▶ [Action item] In the entries that follow, the lines from the one with "def Image.kslot (im" through the one with "v.journal.bind (fun r =>" are the ones to write out, exactly and with both ends included. Nothing else should appear.

----------

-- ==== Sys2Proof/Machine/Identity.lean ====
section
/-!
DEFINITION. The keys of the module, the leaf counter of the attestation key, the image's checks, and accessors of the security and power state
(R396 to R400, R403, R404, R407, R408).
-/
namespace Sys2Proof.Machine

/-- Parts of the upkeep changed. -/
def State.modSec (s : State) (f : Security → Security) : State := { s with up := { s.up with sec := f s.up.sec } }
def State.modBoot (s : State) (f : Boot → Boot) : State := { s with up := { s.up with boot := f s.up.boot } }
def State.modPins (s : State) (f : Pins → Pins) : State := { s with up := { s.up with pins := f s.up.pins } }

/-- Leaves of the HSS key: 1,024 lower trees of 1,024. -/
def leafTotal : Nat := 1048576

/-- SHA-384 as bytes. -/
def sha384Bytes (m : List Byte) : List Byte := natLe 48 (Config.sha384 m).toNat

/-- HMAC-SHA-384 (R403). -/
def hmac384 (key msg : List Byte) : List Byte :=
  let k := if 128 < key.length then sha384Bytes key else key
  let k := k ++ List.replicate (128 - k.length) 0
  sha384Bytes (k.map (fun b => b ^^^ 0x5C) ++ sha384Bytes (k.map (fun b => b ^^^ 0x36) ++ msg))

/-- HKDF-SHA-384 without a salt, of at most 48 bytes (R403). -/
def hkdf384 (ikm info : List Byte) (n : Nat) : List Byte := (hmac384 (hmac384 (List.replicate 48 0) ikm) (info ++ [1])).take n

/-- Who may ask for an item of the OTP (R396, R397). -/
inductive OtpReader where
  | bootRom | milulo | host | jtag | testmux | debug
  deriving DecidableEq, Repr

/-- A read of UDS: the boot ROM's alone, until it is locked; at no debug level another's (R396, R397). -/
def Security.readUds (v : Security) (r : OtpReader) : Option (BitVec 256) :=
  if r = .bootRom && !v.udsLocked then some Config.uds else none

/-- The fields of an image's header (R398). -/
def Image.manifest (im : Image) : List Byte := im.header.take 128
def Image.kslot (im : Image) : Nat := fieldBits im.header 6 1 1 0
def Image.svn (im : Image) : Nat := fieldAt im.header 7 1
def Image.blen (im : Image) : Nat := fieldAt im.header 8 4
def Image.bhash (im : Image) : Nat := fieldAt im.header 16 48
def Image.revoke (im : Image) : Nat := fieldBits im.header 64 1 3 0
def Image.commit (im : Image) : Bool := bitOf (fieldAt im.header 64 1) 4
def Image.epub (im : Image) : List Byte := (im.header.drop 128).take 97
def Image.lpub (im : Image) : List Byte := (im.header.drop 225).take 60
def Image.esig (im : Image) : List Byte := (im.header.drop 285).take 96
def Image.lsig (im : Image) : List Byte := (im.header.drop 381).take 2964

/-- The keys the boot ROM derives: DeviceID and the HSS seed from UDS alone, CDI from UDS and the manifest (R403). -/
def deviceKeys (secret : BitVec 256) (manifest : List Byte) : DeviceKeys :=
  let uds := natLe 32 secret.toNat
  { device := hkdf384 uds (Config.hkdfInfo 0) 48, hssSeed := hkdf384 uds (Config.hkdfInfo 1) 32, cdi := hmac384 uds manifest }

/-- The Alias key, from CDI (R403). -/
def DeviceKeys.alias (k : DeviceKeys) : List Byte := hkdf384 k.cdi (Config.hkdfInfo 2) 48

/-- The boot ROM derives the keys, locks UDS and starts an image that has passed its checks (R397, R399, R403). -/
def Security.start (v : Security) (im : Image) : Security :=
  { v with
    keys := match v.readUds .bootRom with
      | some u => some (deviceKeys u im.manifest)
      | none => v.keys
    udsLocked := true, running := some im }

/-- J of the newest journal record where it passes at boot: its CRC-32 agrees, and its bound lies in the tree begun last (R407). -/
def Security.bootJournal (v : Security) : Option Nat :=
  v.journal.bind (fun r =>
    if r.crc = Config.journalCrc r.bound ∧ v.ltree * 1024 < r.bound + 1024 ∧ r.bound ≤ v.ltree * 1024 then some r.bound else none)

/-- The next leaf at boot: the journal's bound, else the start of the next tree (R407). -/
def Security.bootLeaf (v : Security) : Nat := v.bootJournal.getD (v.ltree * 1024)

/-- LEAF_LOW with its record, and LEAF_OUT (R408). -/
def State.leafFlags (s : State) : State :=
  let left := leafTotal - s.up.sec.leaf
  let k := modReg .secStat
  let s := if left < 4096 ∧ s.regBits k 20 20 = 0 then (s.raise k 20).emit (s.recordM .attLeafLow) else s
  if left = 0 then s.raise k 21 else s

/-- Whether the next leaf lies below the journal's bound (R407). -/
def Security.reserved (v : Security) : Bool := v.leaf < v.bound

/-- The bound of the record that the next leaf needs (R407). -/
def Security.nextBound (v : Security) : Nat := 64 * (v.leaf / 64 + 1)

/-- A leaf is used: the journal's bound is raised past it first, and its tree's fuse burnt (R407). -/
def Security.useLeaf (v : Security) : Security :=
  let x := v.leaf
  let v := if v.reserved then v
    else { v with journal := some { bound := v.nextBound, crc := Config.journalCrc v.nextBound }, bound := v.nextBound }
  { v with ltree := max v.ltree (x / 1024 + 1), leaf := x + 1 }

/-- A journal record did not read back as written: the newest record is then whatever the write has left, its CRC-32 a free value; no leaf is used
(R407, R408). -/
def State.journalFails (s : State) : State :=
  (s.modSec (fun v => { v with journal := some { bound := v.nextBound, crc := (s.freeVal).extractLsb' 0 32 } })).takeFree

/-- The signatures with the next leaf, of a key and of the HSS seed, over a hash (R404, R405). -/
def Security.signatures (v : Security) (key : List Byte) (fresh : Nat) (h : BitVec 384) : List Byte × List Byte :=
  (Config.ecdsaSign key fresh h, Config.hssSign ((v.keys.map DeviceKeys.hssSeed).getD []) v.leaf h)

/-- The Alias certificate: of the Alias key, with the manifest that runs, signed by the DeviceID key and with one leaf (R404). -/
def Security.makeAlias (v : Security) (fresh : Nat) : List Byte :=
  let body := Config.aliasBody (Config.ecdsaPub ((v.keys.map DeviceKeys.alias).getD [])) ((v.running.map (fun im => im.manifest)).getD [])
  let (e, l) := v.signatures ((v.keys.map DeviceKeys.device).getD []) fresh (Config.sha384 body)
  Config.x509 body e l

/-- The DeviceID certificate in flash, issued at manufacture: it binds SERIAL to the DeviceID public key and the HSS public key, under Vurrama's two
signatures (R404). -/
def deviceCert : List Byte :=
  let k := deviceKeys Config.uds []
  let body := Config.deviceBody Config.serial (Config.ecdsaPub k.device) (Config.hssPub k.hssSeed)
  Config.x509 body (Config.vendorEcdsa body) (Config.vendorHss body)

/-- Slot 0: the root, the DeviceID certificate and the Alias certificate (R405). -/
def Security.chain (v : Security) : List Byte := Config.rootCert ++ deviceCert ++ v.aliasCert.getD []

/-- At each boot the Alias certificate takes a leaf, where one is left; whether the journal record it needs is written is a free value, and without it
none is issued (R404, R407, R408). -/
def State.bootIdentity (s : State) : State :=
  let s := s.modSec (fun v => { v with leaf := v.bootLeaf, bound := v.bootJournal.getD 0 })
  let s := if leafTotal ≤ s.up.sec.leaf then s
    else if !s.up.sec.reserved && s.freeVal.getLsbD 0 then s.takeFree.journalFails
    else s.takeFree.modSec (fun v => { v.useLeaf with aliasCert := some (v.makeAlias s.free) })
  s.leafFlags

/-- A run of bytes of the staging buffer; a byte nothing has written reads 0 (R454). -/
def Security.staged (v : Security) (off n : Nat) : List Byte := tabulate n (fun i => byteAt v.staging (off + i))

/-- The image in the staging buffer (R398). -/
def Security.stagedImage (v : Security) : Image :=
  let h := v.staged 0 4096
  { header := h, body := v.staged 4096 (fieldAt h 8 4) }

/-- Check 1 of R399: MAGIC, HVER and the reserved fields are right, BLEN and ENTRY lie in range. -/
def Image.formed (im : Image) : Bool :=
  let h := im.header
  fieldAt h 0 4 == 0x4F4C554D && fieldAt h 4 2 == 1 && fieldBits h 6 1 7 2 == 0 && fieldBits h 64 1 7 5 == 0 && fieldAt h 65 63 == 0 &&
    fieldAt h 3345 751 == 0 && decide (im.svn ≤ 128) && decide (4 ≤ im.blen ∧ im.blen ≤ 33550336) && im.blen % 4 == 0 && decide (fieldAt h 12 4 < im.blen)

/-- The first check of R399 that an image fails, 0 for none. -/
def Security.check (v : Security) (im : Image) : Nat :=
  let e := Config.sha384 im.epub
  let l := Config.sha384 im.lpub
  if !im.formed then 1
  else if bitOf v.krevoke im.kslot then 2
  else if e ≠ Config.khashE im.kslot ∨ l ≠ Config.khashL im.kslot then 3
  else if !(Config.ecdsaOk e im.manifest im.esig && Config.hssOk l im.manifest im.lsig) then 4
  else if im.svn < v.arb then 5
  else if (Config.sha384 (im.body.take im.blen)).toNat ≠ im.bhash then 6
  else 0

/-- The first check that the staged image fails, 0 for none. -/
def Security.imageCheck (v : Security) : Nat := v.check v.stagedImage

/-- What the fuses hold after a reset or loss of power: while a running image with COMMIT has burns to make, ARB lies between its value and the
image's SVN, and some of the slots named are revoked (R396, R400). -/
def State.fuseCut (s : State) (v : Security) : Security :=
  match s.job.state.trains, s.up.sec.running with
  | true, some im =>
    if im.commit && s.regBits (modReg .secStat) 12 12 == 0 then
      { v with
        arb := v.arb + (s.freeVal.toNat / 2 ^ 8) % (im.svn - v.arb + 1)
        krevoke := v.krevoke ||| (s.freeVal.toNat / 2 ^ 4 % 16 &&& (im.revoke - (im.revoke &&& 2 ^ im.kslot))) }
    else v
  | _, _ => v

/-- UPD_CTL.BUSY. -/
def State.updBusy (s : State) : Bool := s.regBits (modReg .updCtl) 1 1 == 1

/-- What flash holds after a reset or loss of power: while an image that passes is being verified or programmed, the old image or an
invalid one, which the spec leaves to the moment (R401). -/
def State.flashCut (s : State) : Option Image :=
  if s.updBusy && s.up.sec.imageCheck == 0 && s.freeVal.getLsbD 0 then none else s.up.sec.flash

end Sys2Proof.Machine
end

----------

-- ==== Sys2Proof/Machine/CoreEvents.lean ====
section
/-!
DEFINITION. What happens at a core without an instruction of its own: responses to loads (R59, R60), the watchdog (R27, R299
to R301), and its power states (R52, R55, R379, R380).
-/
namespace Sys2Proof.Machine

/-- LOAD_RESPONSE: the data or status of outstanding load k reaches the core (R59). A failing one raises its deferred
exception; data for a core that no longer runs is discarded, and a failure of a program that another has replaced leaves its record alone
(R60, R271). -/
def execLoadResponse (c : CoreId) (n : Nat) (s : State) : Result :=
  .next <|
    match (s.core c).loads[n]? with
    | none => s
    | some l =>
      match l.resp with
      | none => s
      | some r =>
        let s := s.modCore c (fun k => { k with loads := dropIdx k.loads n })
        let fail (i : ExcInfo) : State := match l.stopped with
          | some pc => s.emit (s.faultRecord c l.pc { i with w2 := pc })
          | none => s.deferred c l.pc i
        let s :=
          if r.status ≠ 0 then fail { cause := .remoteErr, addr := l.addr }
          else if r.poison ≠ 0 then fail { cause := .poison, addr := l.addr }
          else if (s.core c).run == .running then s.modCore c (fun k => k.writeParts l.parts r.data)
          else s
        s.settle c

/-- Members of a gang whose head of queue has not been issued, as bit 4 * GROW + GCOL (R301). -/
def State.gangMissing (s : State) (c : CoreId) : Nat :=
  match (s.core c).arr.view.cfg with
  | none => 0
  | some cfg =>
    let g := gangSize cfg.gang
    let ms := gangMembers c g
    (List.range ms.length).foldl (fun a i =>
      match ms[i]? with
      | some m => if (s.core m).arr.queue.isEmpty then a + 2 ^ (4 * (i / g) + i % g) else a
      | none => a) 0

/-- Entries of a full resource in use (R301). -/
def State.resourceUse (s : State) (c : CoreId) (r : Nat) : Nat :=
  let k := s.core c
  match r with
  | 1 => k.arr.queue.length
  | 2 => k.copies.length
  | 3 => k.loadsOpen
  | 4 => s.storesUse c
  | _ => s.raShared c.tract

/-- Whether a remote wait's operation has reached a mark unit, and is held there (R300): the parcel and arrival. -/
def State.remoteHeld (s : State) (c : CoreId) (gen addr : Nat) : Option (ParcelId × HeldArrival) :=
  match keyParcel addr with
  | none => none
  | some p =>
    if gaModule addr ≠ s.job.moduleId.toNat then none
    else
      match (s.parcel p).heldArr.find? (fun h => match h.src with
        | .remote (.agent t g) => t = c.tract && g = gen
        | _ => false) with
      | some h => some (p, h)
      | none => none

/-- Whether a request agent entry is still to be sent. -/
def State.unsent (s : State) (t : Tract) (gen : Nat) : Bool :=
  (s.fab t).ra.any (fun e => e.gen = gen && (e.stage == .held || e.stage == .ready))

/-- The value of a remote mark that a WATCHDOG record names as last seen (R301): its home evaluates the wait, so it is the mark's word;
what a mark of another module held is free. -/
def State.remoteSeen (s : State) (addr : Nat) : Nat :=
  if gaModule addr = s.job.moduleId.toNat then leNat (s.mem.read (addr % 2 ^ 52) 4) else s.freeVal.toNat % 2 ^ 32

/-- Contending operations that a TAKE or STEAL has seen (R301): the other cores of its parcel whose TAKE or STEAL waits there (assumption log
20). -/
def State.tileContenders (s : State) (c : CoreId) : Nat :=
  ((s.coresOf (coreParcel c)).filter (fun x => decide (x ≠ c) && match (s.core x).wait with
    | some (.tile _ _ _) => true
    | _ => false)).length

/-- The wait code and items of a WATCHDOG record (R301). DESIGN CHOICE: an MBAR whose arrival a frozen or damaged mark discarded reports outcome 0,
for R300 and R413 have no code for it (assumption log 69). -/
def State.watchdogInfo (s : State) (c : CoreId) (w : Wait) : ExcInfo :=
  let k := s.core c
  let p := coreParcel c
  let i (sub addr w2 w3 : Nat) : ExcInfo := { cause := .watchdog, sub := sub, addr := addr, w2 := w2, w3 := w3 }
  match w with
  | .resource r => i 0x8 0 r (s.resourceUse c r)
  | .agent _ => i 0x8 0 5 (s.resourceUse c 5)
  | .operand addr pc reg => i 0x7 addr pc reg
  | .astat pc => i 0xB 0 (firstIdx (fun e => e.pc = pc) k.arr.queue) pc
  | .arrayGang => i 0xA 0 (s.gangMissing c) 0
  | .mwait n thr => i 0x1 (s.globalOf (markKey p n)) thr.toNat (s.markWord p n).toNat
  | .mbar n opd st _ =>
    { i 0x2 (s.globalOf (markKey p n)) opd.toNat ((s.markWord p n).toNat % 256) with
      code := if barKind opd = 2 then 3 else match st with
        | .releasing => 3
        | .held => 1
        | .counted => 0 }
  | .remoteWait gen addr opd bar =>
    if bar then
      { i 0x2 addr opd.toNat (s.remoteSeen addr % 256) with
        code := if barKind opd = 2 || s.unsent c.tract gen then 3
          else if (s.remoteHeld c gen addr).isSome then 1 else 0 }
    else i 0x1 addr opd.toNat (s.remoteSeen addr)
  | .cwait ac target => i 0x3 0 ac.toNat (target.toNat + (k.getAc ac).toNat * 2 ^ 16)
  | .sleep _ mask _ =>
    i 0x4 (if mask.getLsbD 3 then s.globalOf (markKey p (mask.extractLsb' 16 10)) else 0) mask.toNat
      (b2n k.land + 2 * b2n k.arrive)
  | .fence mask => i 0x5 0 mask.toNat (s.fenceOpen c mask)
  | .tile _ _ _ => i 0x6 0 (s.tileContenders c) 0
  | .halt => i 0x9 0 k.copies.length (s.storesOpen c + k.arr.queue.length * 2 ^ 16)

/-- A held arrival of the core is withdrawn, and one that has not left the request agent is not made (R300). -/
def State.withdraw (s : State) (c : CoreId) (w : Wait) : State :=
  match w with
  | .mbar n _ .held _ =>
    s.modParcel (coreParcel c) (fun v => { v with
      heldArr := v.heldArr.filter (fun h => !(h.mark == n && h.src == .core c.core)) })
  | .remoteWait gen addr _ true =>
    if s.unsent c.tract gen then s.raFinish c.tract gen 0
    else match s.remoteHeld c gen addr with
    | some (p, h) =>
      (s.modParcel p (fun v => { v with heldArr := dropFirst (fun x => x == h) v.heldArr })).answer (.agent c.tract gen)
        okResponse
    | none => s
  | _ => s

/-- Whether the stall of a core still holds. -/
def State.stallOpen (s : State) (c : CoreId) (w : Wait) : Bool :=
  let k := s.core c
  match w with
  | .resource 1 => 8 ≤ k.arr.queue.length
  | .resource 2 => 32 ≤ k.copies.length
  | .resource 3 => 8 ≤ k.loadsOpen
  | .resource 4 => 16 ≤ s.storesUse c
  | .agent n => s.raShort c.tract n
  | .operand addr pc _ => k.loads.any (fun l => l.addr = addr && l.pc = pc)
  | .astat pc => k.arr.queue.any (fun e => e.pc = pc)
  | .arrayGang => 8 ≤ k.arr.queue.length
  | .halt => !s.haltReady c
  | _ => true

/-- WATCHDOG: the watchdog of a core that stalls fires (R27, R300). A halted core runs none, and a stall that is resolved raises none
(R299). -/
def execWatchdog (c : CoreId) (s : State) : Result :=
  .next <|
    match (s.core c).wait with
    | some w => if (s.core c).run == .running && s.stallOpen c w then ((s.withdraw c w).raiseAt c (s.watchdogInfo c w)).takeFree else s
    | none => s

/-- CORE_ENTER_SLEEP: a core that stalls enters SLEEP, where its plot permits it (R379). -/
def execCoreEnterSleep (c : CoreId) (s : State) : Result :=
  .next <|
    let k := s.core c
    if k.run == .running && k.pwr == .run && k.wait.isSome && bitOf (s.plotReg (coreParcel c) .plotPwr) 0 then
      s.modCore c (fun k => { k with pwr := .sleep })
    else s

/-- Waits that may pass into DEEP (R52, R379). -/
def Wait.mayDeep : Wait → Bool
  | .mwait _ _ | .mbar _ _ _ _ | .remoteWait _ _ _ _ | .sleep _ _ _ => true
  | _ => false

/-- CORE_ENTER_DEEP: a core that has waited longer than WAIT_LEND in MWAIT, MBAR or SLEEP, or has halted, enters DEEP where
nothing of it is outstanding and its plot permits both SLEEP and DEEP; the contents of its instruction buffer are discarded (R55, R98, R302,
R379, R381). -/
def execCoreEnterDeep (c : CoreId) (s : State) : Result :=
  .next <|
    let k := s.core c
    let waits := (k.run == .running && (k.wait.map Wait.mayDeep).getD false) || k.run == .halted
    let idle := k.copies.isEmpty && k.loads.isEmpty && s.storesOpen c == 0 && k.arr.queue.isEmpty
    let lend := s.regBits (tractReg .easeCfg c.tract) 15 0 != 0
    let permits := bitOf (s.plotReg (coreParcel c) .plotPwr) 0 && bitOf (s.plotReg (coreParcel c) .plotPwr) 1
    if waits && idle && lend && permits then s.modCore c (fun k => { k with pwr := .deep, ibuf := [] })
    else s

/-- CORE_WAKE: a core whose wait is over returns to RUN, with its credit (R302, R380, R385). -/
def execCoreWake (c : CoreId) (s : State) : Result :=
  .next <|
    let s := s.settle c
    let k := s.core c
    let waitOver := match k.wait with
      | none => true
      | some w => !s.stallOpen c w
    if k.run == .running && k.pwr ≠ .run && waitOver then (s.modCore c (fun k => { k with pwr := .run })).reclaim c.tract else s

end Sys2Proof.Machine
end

----------

▶ [Written solution]
def Image.kslot (im : Image) : Nat := fieldBits im.header 6 1 1 0
def Image.svn (im : Image) : Nat := fieldAt im.header 7 1
def Image.blen (im : Image) : Nat := fieldAt im.header 8 4
def Image.bhash (im : Image) : Nat := fieldAt im.header 16 48
def Image.revoke (im : Image) : Nat := fieldBits im.header 64 1 3 0
def Image.commit (im : Image) : Bool := bitOf (fieldAt im.header 64 1) 4
def Image.epub (im : Image) : List Byte := (im.header.drop 128).take 97
def Image.lpub (im : Image) : List Byte := (im.header.drop 225).take 60
def Image.esig (im : Image) : List Byte := (im.header.drop 285).take 96
def Image.lsig (im : Image) : List Byte := (im.header.drop 381).take 2964

/-- The keys the boot ROM derives: DeviceID and the HSS seed from UDS alone, CDI from UDS and the manifest (R403). -/
def deviceKeys (secret : BitVec 256) (manifest : List Byte) : DeviceKeys :=
  let uds := natLe 32 secret.toNat
  { device := hkdf384 uds (Config.hkdfInfo 0) 48, hssSeed := hkdf384 uds (Config.hkdfInfo 1) 32, cdi := hmac384 uds manifest }

/-- The Alias key, from CDI (R403). -/
def DeviceKeys.alias (k : DeviceKeys) : List Byte := hkdf384 k.cdi (Config.hkdfInfo 2) 48

/-- The boot ROM derives the keys, locks UDS and starts an image that has passed its checks (R397, R399, R403). -/
def Security.start (v : Security) (im : Image) : Security :=
  { v with
    keys := match v.readUds .bootRom with
      | some u => some (deviceKeys u im.manifest)
      | none => v.keys
    udsLocked := true, running := some im }

/-- J of the newest journal record where it passes at boot: its CRC-32 agrees, and its bound lies in the tree begun last (R407). -/
def Security.bootJournal (v : Security) : Option Nat :=
  v.journal.bind (fun r =>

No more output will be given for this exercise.